After upgrading node ofter node, we saw attaching of storage failing. "REPAIR" did not work.
A pbd-plug told us that the needed Volume Group was not found.
A "pvs -v" revealed the whole Desaster: Some PVs where not member of any VG anymore.
Kind screwed up, needed another coffee an thought about what went wrong.
Started looking through the install log:
You see a VG remove on 2 Points there: first the correct VG on local disk is removed.
But before recreating it, another vgremove is run - and it removes the VG on the top disk starting with sda - example: sdab
So we took a deep dive into the script (upgrade.py in the installer.img under /opt/xenserver/installer/) and found the problem beginning line 227, taking ist peak in 231:
if storage_partnum > 0 and self.vgs_output:
storage_part = partitionDevice(primary_disk, storage_partnum)

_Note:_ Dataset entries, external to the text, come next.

-- ==== Sys2Proof/Decode.lean ====
section
/-!
DEFINITION. Decoding of instruction words and the encoder (spec/05_instruction_encoding.md, and the encoding tables of
spec/06 to spec/11 and spec/15). Decoding is total: a word chain that is no instruction decodes to
`undefinedInstruction` with the CAUSE and the AUX word of R455. A chain is read into a `Raw` (R141 to R144), and a `Raw` into
an instruction; the checks of a row stand in the order of R455: field and form rules (CAUSE 3), order and scope (CAUSE 5),
register files (CAUSE 2). A register at or beyond the kernel's allotment (R35) is judged when the instruction issues.
-/
namespace Sys2Proof

/-- The forms of R144. -/
inductive Form where
  | n | i | x | xi
deriving DecidableEq, Repr

/-- The payload of a REG word (R141). -/
structure RegWord where
  mod : Nat
  ah : Nat
  bh : Nat
  ch : Nat
  c : Nat
deriving DecidableEq, Repr

/-- The payload of a PRED word (R141). -/
structure PredWord where
  ord : Nat
  scope : Nat
  neg : Bool
  pn : Nat
deriving DecidableEq, Repr

/-- The opcode slot of R157. -/
structure Slot where
  page : Nat
  major : Nat
  func : Nat
deriving DecidableEq, Repr

/-- A chain of prefixes with its base word (R139, R141): fields only, no meaning. -/
structure Raw where
  slot : Slot
  sw : Bool
  a : Nat
  b : Nat
  reg : Option RegWord
  imms : List Nat
  pred : Option PredWord
deriving DecidableEq, Repr

namespace Raw

def mod (r : Raw) : Nat := match r.reg with | some w => w.mod | none => 0
def ah (r : Raw) : Nat := match r.reg with | some w => w.ah | none => 0
def bh (r : Raw) : Nat := match r.reg with | some w => w.bh | none => 0
def ch (r : Raw) : Nat := match r.reg with | some w => w.ch | none => 0
def c (r : Raw) : Nat := match r.reg with | some w => w.c | none => 0
def func (r : Raw) : Nat := r.slot.func

/-- The form of R144. -/
def form (r : Raw) : Form :=
  match r.reg, r.imms with
  | none, [] => .n
  | none, _ :: _ => .i
  | some _, [] => .x
  | some _, _ :: _ => .xi

/-- The unsigned immediate (R143). -/
def immU (r : Raw) : Nat :=
  (r.imms.foldl (fun acc w => acc * 1024 + w) 0) * 32 + (match r.reg with | some w => w.c | none => r.b)

/-- The signed immediate: the top bit of the 5 + 10 k bits is the sign (R143). -/
def immS (r : Raw) : Int :=
  let n := 5 + 10 * r.imms.length
  if 2 ^ (n - 1) ≤ r.immU then (r.immU : Int) - 2 ^ n else r.immU

def immOf (sg : Bool) (r : Raw) : Int := if sg then r.immS else r.immU

def gA (r : Raw) : GReg := Fin.ofNat 64 (r.ah * 32 + r.a)
def gB (r : Raw) : GReg := Fin.ofNat 64 (r.bh * 32 + r.b)
def gC (r : Raw) : GReg := Fin.ofNat 64 (r.ch * 32 + r.c)
def vA (r : Raw) : VReg := Fin.ofNat 32 r.a
def vB (r : Raw) : VReg := Fin.ofNat 32 r.b
def vC (r : Raw) : VReg := Fin.ofNat 32 r.c
def pA (r : Raw) : PReg := Fin.ofNat 8 r.a
def pB (r : Raw) : PReg := Fin.ofNat 8 r.b
def pC (r : Raw) : PReg := Fin.ofNat 8 r.c

/-- The extension bit of a field is zero: a vector field then names a register of the file; in a predicate, tile or nf field, and where an
entry says so, it must be zero (R153, R455). DESIGN CHOICE: log entry 17. -/
def vAok (r : Raw) : Bool := r.ah == 0
def vBok (r : Raw) : Bool := r.bh == 0
def vCok (r : Raw) : Bool := r.ch == 0
/-- A predicate, tile or nf field names a register of the file (R153). -/
def eAok (r : Raw) : Bool := decide (r.a < 8)
def eBok (r : Raw) : Bool := decide (r.b < 8)
def eCok (r : Raw) : Bool := decide (r.c < 8)
/-- REG.C and CH are zero where the third operand is absent. -/
def c0 (r : Raw) : Bool := r.c == 0 && r.ch == 0

def pre (r : Raw) : Pre :=
  match r.pred with
  | none => { sw := r.sw, neg := false, pn := 0 }
  | some p => { sw := r.sw, neg := p.neg, pn := Fin.ofNat 8 p.pn }

def ord (r : Raw) : Nat := match r.pred with | some p => p.ord | none => 0
def scope (r : Raw) : Nat := match r.pred with | some p => p.scope | none => 0

/-- The order and scope of PRED (R79, R80). -/
def os (r : Raw) : OrdSc :=
  { ord := match r.ord with | 0 => .rlx | 1 => .acq | 2 => .rel | _ => .ar
    scope := match r.scope with | 0 => .core | 1 => .clu | 2 => .die | 3 => .dev | _ => .sys }

/-- Order and scope bits that the instruction permits; an empty list stands for an instruction with no ordering (R80). -/
def ordsOk (r : Raw) (ords : List Nat) : Bool :=
  match ords with
  | [] => r.ord == 0 && r.scope == 0
  | _ => ords.contains r.ord && decide (r.scope ≤ 4)

/-- The checks of R455, rows 4 to 6, in their order; `mods` is how many MOD values the instruction lists. -/
def need {α : Type} (r : Raw) (forms : List Form) (mods : Nat) (fields : Bool) (ords : List Nat) (regs : Bool) (v : α) :
    Except Nat α :=
  if !(forms.contains r.form && decide (r.mod < mods) && (r.form != .xi || r.ch == 0) && fields) then .error 3
  else if !(r.ordsOk ords) then .error 5
  else if !regs then .error 2
  else .ok v

/-- As `need`, where some values of a field make the instruction trap by itself (R154, R259, R320, R327, R338): its meaning raises that
trap, which comes before an order or scope that the instruction forbids (R455). -/
def needOr {α : Type} (r : Raw) (forms : List Form) (mods : Nat) (fields traps : Bool) (ords : List Nat) (v : α) : Except Nat α :=
  if !(forms.contains r.form && decide (r.mod < mods) && (r.form != .xi || r.ch == 0) && fields) then .error 3
  else if !traps && !(r.ordsOk ords) then .error 5
  else .ok v

/-- A register number that names no block of four (R259, R320, R338). -/
def noBlock (x : GReg) : Bool := x == 0 || decide (x.val % 4 ≠ 0)

/-- A number that no `srr`, or no `srw`, of a user-level thread can name (R154). -/
def srTraps (write : Bool) (n : Nat) : Bool :=
  n == 15 || (decide (20 ≤ n) && decide (n < 64)) || (write && decide (n < 16) && n != 12)

/-- First source of the arithmetic forms (R170). -/
def x (r : Raw) : GReg := match r.form with | .n | .i => r.gA | .x | .xi => r.gB
/-- Second source of the arithmetic forms (R170). -/
def y (sg : Bool) (r : Raw) : Src :=
  match r.form with
  | .n => .reg r.gB | .x => .reg r.gC | .i | .xi => .imm (r.immOf sg)
def yR (r : Raw) : GReg := match r.form with | .n | .i => r.gB | .x | .xi => r.gC
/-- gC or an immediate. -/
def yC (sg : Bool) (r : Raw) : Src := match r.form with | .xi | .i => .imm (r.immOf sg) | .x | .n => .reg r.gC
/-- gB or an immediate (R175, R256). -/
def yB (sg : Bool) (r : Raw) : Src := match r.form with | .xi | .i => .imm (r.immOf sg) | .x | .n => .reg r.gB
/-- The flag operand of an item: form X names gC, form N has none (R212). -/
def flag (r : Raw) : Option GReg := match r.form with | .x | .xi => some r.gC | .n | .i => none
/-- The offset of a memory operand (R144, R213). -/
def off (r : Raw) : Off := match r.form with | .n | .i => .none | .x => .reg r.gC | .xi => .imm r.immS
/-- First and second vector source of the two-source forms (R267). -/
def vx (r : Raw) : VReg := match r.form with | .n | .i => r.vA | .x | .xi => r.vB
def vyV (r : Raw) : VReg := match r.form with | .n | .i => r.vB | .x | .xi => r.vC
def vy (bc : Bool) (r : Raw) : VSrc := if bc then .g r.gC else .v r.vyV

end Raw

def widthOf : Nat → Width
  | 0 => .d | _ => .w
def sizeOf' : Nat → Size
  | 0 => .d | 1 => .w | 2 => .h | _ => .b
def ffmtOf : Nat → FFmt
  | 0 => .f32 | 1 => .f64 | 2 => .f16 | _ => .bf16
def iwOf : Nat → IWidth
  | 0 => .i64 | 1 => .i32 | 2 => .i16 | _ => .i8
def rselOf : Nat → RSel
  | 0 => .dyn | 1 => .rne | 2 => .rtz | 3 => .rdn | _ => .rup
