-- ==== Sys2Proof/Machine/State.lean ====
section
/-!
DEFINITION. The state of the LX9, all of it plain data, and the state right after power-good. The rules are those of spec/.
A part that is not listed (a core, a hub, a package without an entry) holds its reset value.
-/
namespace Sys2Proof.Machine

/-! ## Threads -/

/-- The registers of one slot's thread (R19, R35, R119, R124, R292). g0 and p0 are never stored to (R153). -/
structure Regs where
  g : Vector Dword 64
  v : Vector Vec 32
  p : Vector Word 8
  nf : Vector Half 8
  t : Vector Tile 8
  fpc : Dword
deriving DecidableEq, Repr

/-- Registers of zeros (R38 before the launch values are put in). -/
def Regs.zero : Regs :=
  { g := Vector.replicate 64 0, v := Vector.replicate 32 0, p := Vector.replicate 8 0, nf := Vector.replicate 8 0,
    t := Vector.replicate 8 0, fpc := 0 }

/-- G, V and A of R34. -/
structure Allot where
  g : Nat
  v : Nat
  a : Nat
deriving DecidableEq, Repr, Inhabited

/-- Who makes a request: the core that issued it, the partition and address space it carries (R77), its grid (R48), and what an
inbox record says of the instruction (R260). -/
structure Who where
  core : CoreId
  pid : Nat
  asid : Nat
  gslot : Option Nat
  crew : Nat
  tid : Nat
  pc : Nat
  seg : Nat
deriving DecidableEq, Repr, Inhabited

/-- Where a result goes (R147, R372). -/
inductive Dst where
  | g (r : GReg)
  | v (r : VReg)
  | p (r : PReg)
  | t (r : MReg)
deriving DecidableEq, Repr, Inhabited

/-- The value of an outstanding result: a dword, or the bit ranges (position, width, value) of a vector register. -/
inductive OutVal where
  | none
  | dword (x : Dword)
  | vec (parts : List (Nat × Nat × Nat))
deriving DecidableEq, Repr, Inhabited

/-- A unit of a core that takes one operation at a time: its divide unit, its transcendental unit, and the vector unit's iterative path (R172, R268). -/
inductive LatUnit where
  | divide | transcendental | vectorDivide
deriving DecidableEq, Repr, Inhabited

/-- An outstanding variable-latency result (R147, R368): the instruction's number in the thread, where it goes, its value once
known (`ready`), the flags that land with it, and the number of the later writer that made it stale (R149). -/
structure Out where
  seq : Nat
  dst : Dst
  val : OutVal
  flags : Flags
  ready : Bool
  staleBy : Option Nat
  /-- The unit that is busy until the result lands (R172, R268). -/
  unit : Option LatUnit := none
deriving DecidableEq, Repr, Inhabited

/-- A read-modify-write at a home: the nine operations of R228, the compare and swap of R229, and the adds of R99 and R232. -/
inductive RmwOp where
  | add | min | max | minu | maxu | and | or | xor | swp
  | cas | faddF32 | faddBf16
deriving DecidableEq, Repr, Inhabited

/-- How the bytes of a load become a result (R213, R215, R218, R220, R221). -/
inductive Land where
  /-- A scalar, zero- or sign-extended. -/
  | scalar (signed : Bool)
  /-- Part i goes to bit position i of the list. -/
  | lanes (pos : List Nat)
deriving DecidableEq, Repr, Inhabited

/-- A synchronous access (R152). Addresses are global (aliases already resolved, R76). `span` bytes from the first part lie in one
window and page (R214). -/
inductive AccOp where
  | read (parts : List (Dword × Nat)) (span : Nat) (land : Land)
  | write (parts : List (Dword × List Byte)) (span : Nat)
  /-- The lanes of a vector store, which leave as sector writes (R81, R218). -/
  | sectors (parts : List (Dword × List Byte)) (span : Nat)
  | rmw (op : RmwOp) (a : Dword) (n : Nat) (y cmp : Dword)
  | fill (a : Dword) (bytes : List Byte)
  | clear (a : Dword)
deriving DecidableEq, Repr, Inhabited

/-- An access that its home has not accepted yet, with the registers as they stood at its issue (R152, R410); `no` is its sequence number
towards another package (R423, R440). -/
structure Access where
  seq : Nat
  no : Nat
  op : AccOp
  strong : Bool
  os : OrdSc
  pc : Nat
  seg : Nat
  words : List Half
  ck : Regs
  ckHandler : Bool
  pops : List (Nat × Nat)
  buffered : Bool
  /-- The tensor handle that the hub translated it under (R328). -/
  shard : Option Nat
deriving DecidableEq, Repr
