/-! ## Retention wake (R452) -/

/-- DESIGN CHOICE: log entry 67. -/
def retentionCycles : Nat := 7600

/-- A request to a sleeping cluster starts its exit at once, after any entry in progress. DESIGN CHOICE: log entry 67. -/
def wakeCluster (s : State) (p k : Nat) : State :=
  modHub s p k (fun h => match h.ret with
    | .asleep => { h with ret := .exiting (s.clock + retentionCycles) }
    | .entering t _ => { h with ret := .entering t true }
    | _ => h)

end Sys2Proof.Machine
end

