/-- An earlier item of the same core that overlaps is still to be performed, or an earlier copy or drain still waits (R224); or an earlier request
to the same package (R440), or to the host (R432). -/
def itemBlocked (s : State) (i : Item) : Bool :=
  let mine := s.items.filter (fun j => decide (j.who.core = i.who.core) && decide (j.id < i.id))
  let meets := fun (r : Dword × Nat) => i.ranges.any (sameBytes s i.who r)
  s.copies.any (fun j => decide (j.job.who.core = i.who.core) && decide (j.id < i.id) && meets (copyRange j)) ||
    mine.any (fun j => j.ranges.any meets) ||
    (getCore s i.who.core).mq.any (fun m => match drainRange m with
      | some r => decide (m.seq < i.id) && meets r
      | none => false) ||
    farWaits s i.who.core i.id i.reaches || (onHost s i.who i.addr && (mine.any (fun j => onHost s j.who j.addr) ||
      s.copies.any (fun j => decide (j.job.who.core = i.who.core) && decide (j.id < i.id) && onHost s j.job.who j.dst)))

/-- The bytes of an item's parts judged, and the parts that were written where every one may be. -/
def storeParts (s : State) (w : Who) (a : Dword) (kind : AKind) (ps : List (Nat × List Byte)) : State × (List Nat ⊕ Dword × Judged) :=
  judgeAll s w kind (ps.map (fun p => (a + dw p.1, p.2.length)))

/-- The element of an add (R99, R232). -/
def addBytes (op : RmwOp) : Nat := match op with | .faddBf16 => 2 | _ => 4

/-- Element adds at physical addresses: those of one sector are one event, the sectors ascending (R98, R232). -/
def addSectors (s : State) (w : Who) (l : List (Nat × AddPart)) : State :=
  (sortBy (fun a b => decide (a ≤ b)) (l.map (fun x => x.1 / 32)).eraseDups).foldl (fun s k =>
    writeEvent s w ((l.filter (fun x => decide (x.1 / 32 = k))).map (fun x =>
      let n := addBytes x.2.op
      (x.1, leBytes n (rmwNew x.2.op n (readNat s w.gslot x.1 n) x.2.v 0)))) true false) s

/-- The four sectors of a line from an address. -/
def lineSectors (a : Dword) : List (Dword × Nat) := [(a, 32), (a + 32, 32), (a + 64, 32), (a + 96, 32)]

/-- A posted scalar store of a packet's last dword with `.rel` at system scope publishes it (R382). -/
def Item.publishes (i : Item) (ps : List (Nat × List Byte)) : Bool :=
  i.pub && (match ps with
    | [(off, bs)] => decide (bs.length = 8) && decide ((i.addr.toNat + off) % 64 = 56)
    | _ => false)

/-- An item performed at the homes of its bytes (R225 to R232, R303): one sector write for each sector, ascending (R85). The source of a `getl` is read
sector by sector, after the stores that the core's threads have made (R100). -/
def performItem (s : State) (i : Item) : Done :=
  let w := i.who
  match i.op with
  | .store ps fill =>
    (match storeParts s w i.addr (if fill then .fill else .write) ps with
     | (s1, .inl phs) =>
       let l := placed phs (ps.map (fun p => (i.addr, p.2)))
       if fill then
         match l with
         | x :: _ =>
           let line := lineOf x.1
           .ok (l.foldl (fun s x => noteStrong s w.gslot x.1 x.2.length) (fillLine s1 w.gslot w.pid line (l.map (fun x => (x.1 - line, x.2))))) .none
         | [] =>
           (match judge s1 w i.addr 1 .fill with
            | (s2, .ok ph _) => .ok (fillLine s2 w.gslot w.pid (lineOf ph) []) .none
            | (s2, j) => notOk s2 i.addr j)
       else if i.publishes ps then .ok (writeEvent s1 w l true true) .none
       else .ok (sectorWrites s1 w l) .none
     | (s1, .inr (a, j)) => notOk s1 a j)
  | .red op n v =>
    (match judge s w i.addr n .rmwDev with
     | (s1, .ok ph _) => .ok (writeWord s1 w ph n (rmwNew op n (readNat s1 w.gslot ph n) v.toNat 0)) .none
     | (s1, j) => notOk s1 i.addr j)
  | .adds ps =>
    (match judgeAll s w .rmwDev (ps.map (fun p => (i.addr + dw p.off, addBytes p.op))) with
     | (s1, .inl phs) => .ok (addSectors s1 w (phs.zip ps)) .none
     | (s1, .inr (a, j)) => notOk s1 a j)
  | .getl src fill =>
    (match judgeAll (drainWhere s (fun b => decide (b.who.core = w.core))) w .read (lineSectors src) with
     | (s1, .inl phs) =>
       let bs := ((lineSectors src).zip phs).map (fun x => readJudged s1 w x.1.1 x.2 32)
       (match judge s1 w i.addr 128 (if fill then .fill else .write) with
        | (s2, .ok pd _) =>
          if fill then .ok (noteStrong (fillLine s2 w.gslot w.pid (lineOf pd) [(0, bs.flatten)]) w.gslot pd 128) .none
          else .ok (sectorWrites s2 w (bs.mapIdx (fun k b => (pd + 32 * k, b)))) .none
        | (s2, j) => notOk s2 i.addr j)
     | (s1, .inr (a, j)) => notOk s1 a j)

/-- The arrival of an item that has been performed or has failed; an item without a flag makes none (R92, R95). DESIGN CHOICE: log entry 36. -/
def itemEnd (s : State) (i : Item) (failed : Bool) : State :=
  let s1 := { s with items := s.items.filter (fun j => decide (j.id ≠ i.id)) }
  let s2 := if failed then s1 else returnWeight s1 i.who i.domain i.share
  if i.flag = 0 then (if failed then returnWeight s2 i.who i.domain i.share else s2)
  else sendArrival s2 { id := 0, who := i.who, kind := i.kind, flag := i.flag, inc := failed, share := if failed then i.share else 0,
                        domain := i.domain, addr := i.addr, tag := 0, stage := .sent, retry := i.retry, no := some i.id }

/-- The sectors of a `getl` whose source can be read, with their offsets. -/
def getlSectors (s : State) (i : Item) (src : Dword) : List (Nat × List Byte) :=
  ([0, 32, 64, 96] : List Nat).filterMap (fun k => match judge s i.who (src + dw k) 32 .read with
    | (s1, .ok ph _) => some (k, readJudged s1 i.who (src + dw k) ph 32)
    | _ => none)

/-- What failed element adds leave: those of a sector are all performed or none (R95, R232). DESIGN CHOICE: log entry 9. -/
def leaveAdds (s : State) (w : Who) (l : List (Dword × AddPart)) : State :=
  let at_ := fun (x : Dword × AddPart) => x.1.toNat / 32
  (sortBy (fun a b => decide (a ≤ b)) (l.map at_).eraseDups).foldl (fun s k =>
    let g := l.filter (fun x => decide (at_ x = k))
    match judgeAll (healed s) w .rmwDev (g.map (fun x => (x.1, addBytes x.2.op))) with
    | (_, .inl phs) => if Config.failedSector s.tick k then addSectors s w (phs.zip (g.map (fun x => x.2))) else s
    | _ => s) s

/-- What a failed item leaves: each sector its earlier value or the item's (R95); the line of a `getl` with `.fill` is full (R226). DESIGN CHOICE: log entry 9. -/
def itemLeaves (s : State) (i : Item) : State :=
  match i.op with
  | .store ps false => leaveSectors s i.who (ps.map (fun p => (i.addr + dw p.1, p.2)))
  | .getl src false => leaveSectors s i.who ((getlSectors s i src).map (fun p => (i.addr + dw p.1, p.2)))
  | .getl src true =>
    (match judge s i.who i.addr 128 .fill with
     | (s2, .ok ph _) => fillLine s2 i.who.gslot i.who.pid (lineOf ph)
       ((getlSectors s i src).filter (fun p => Config.failedSector s.tick ((i.addr + dw p.1).toNat / 32)))
     | (s2, _) => s2)
  | .adds ps => leaveAdds s i.who (ps.map (fun x => (i.addr + dw x.off, x)))
  | _ =>
    (match performItem (healed s) i with
     | .ok s1 _ =>
       if Config.failedSector s.tick (i.addr.toNat / 32) then
         s.pkgs.foldl (fun y x => modPkg y x.1 (fun k => { k with linksDown := x.2.linksDown })) s1
       else s
     | _ => s)

/-- The inbox record of a failed item (R227, R305), and what it leaves. DESIGN CHOICE: log entry 36. -/
def itemFail (s : State) (i : Item) (cause : Nat) : State :=
  let src := match i.op with | .getl src _ => some src | _ => none
  let addr := match src with | some a => if cause ≤ 3 then a else i.addr | none => i.addr
  itemEnd (itemLeaves (postRec s i.who (mkRec i.who i.kind cause addr i.flag 0 0)) i) i true

/-- A record of a drain that succeeded with NOTE (R303). -/
def itemNote (s : State) (i : Item) : State :=
  if i.note then postRec s i.who (mkRec i.who 0x10 0 i.addr i.flag 0 0) else s

def setStage (s : State) (id : Nat) (st : Stage) : State :=
  { s with items := s.items.map (fun i => if i.id = id then { i with stage := st } else i) }

/-- The access of an item that meets an absent page only reads there: the source of a `getl` (R226). -/
def Item.readAt (i : Item) (s : State) (a : Dword) : Bool :=
  match i.op, (xlate s i.who a false).2 with
  | .getl src _, .fault _ _ _ _ _ => (lineSectors src).any (fun x => decide (x.1 = a))
  | _, _ => false

/-- An item arrives at the homes of its bytes, after what its core has sent there before (R432, R440). DESIGN CHOICE: log entry 36. -/
def tryItem (s : State) (i : Item) : State :=
  if itemBlocked s i then s
  else match i.reaches.findSome? (fun a => portBehind s i.who a (.item i.id)) with
    | some x => let r := holdBehind s x (.item i.id); setStage r.1 i.id r.2
    | none => match performItem (settlePair s i.who i.reaches [i.addr]) i with
      | .ok s1 _ => itemEnd (itemNote s1 i) i false
      | .fail s1 c _ => itemFail s1 i (itemCause c)
      | .wait s1 a j =>
        let r := holdAtPort s1 i.who a j (!i.readAt s1 a) (.item i.id)
        setStage r.1 i.id r.2

/-! ## Counted arrivals in order (R96) -/

/-- The place of an arrival among those of its core: its item's number, or its own where it has none. -/
def Arrival.key (a : Arrival) : Nat := a.no.getD a.id

/-- An item of the same core and flag, issued earlier, is being delivered again: its arrival comes first (R96). -/
def retryBefore (s : State) (a : Arrival) : Bool :=
  let same := fun (w : Who) (f : Dword) => decide (w.core = a.who.core) && decide (f ≠ 0) && sameBytes s a.who (f, 8) (a.flag, 8)
  s.items.any (fun i => i.retry && decide (i.id < a.key) && same i.who i.flag) ||
    s.arrivals.any (fun b => b.retry && decide (b.key < a.key) && same b.who b.flag)

/-- A counted arrival in its turn. -/
def tryArrival (s : State) (a : Arrival) : State := if retryBefore s a then s else (arrive s a).1

end Sys2Proof.Machine
end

rc, out = util.runCmd2(['pvs', '-o', 'pv_name,vg_name', '--noheadings'], with_stdout = True)
vgs_list = out.split('\n')
vgs_output_wrong = filter(lambda x: str(primary_disk) in x, vgs_list)
vgs_output_wrong = vgs_output_wrong.strip()
if ' ' in vgs_output_wrong:
_, vgs_label = vgs_output_wrong.split(None, 1)
util.runCmd2(['vgremove', '-f', vgs_label])
util.runCmd2(['vgcreate', self.vgs_output, storage_part])
Just before the vgcreate there is another run of remove, when Special circumstances are true, but the check is done with the Code "str(primary_disk) in x" - and of Course the PRIMARY_DISK string "sda" is contained in "sdab" and so on...
Since it is not looped here, only the first disk containig "sda" gets removed...
In our case that took place for on at each node - stopped the update early enough to prevent a big downtime - but was not nice either.
We resolved the Problems caused with a vgcfgrestore - where at we were fuck*** happy to have backups of the volume Group metadata in /etc/lvm/backup...